(Dataset entries)
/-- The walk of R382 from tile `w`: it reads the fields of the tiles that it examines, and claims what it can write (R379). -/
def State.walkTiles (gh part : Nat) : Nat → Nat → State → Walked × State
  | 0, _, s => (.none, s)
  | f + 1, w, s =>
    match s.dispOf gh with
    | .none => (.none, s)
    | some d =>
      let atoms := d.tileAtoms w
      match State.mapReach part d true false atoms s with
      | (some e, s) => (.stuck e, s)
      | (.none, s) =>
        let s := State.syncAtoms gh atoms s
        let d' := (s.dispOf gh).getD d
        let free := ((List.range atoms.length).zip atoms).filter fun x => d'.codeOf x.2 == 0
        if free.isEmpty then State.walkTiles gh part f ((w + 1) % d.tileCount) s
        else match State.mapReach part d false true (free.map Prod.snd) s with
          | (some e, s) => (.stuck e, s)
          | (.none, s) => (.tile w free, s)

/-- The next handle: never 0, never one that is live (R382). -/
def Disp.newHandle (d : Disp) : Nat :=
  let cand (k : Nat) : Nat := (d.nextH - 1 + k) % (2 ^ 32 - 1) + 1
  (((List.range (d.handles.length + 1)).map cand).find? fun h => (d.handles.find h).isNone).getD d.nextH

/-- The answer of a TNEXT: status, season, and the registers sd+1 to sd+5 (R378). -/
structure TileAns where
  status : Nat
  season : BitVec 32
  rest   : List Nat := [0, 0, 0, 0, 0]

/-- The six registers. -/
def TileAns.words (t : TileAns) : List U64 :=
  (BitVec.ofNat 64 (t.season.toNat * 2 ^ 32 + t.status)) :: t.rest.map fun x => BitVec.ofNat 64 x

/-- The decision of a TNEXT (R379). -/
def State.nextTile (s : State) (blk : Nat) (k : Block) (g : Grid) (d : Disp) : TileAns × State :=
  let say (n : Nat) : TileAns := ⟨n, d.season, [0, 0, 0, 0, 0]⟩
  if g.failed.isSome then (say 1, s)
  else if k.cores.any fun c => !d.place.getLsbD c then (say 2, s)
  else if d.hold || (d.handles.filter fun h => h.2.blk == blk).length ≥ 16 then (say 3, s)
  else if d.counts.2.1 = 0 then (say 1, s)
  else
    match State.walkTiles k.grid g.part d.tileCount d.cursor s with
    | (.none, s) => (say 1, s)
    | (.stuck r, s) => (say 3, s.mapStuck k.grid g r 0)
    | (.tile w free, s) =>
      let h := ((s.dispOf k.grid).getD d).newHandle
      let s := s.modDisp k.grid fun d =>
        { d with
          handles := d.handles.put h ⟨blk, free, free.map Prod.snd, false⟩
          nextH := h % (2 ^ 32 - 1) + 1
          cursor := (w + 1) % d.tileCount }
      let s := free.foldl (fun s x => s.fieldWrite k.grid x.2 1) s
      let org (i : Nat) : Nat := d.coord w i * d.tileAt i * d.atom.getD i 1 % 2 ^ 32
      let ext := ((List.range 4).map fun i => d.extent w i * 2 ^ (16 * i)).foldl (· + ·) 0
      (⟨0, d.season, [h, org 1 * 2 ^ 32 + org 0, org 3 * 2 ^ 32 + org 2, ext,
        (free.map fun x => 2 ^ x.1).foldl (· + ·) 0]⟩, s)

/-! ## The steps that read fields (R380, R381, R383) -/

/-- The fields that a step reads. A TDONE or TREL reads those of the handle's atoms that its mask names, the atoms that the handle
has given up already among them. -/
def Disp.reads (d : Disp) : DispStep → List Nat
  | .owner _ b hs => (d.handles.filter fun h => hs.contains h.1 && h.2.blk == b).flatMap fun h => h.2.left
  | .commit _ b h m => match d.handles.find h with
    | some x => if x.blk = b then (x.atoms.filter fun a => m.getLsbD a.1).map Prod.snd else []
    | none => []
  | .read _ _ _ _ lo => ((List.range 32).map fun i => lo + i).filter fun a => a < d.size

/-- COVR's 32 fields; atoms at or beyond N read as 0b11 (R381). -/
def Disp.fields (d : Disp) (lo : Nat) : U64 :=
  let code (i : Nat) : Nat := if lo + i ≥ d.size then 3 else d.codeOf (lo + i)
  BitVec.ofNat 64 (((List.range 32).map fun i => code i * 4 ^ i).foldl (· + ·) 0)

WHAT YOU NEED TO DO = Each line above from the one with "s) => (say 1, s)" up to and including the one with "let ext := ((List.range" must be set down exactly, and no line outside that span may appear.

RESULT OF THIS EXERCISE =
    | (.none, s) => (say 1, s)
    | (.stuck r, s) => (say 3, s.mapStuck k.grid g r 0)
    | (.tile w free, s) =>
      let h := ((s.dispOf k.grid).getD d).newHandle
      let s := s.modDisp k.grid fun d =>
        { d with
          handles := d.handles.put h ⟨blk, free, free.map Prod.snd, false⟩
          nextH := h % (2 ^ 32 - 1) + 1
          cursor := (w + 1) % d.tileCount }
      let s := free.foldl (fun s x => s.fieldWrite k.grid x.2 1) s
      let org (i : Nat) : Nat := d.coord w i * d.tileAt i * d.atom.getD i 1 % 2 ^ 32
      let ext := ((List.range 4).map fun i => d.extent w i * 2 ^ (16 * i)).foldl (· + ·) 0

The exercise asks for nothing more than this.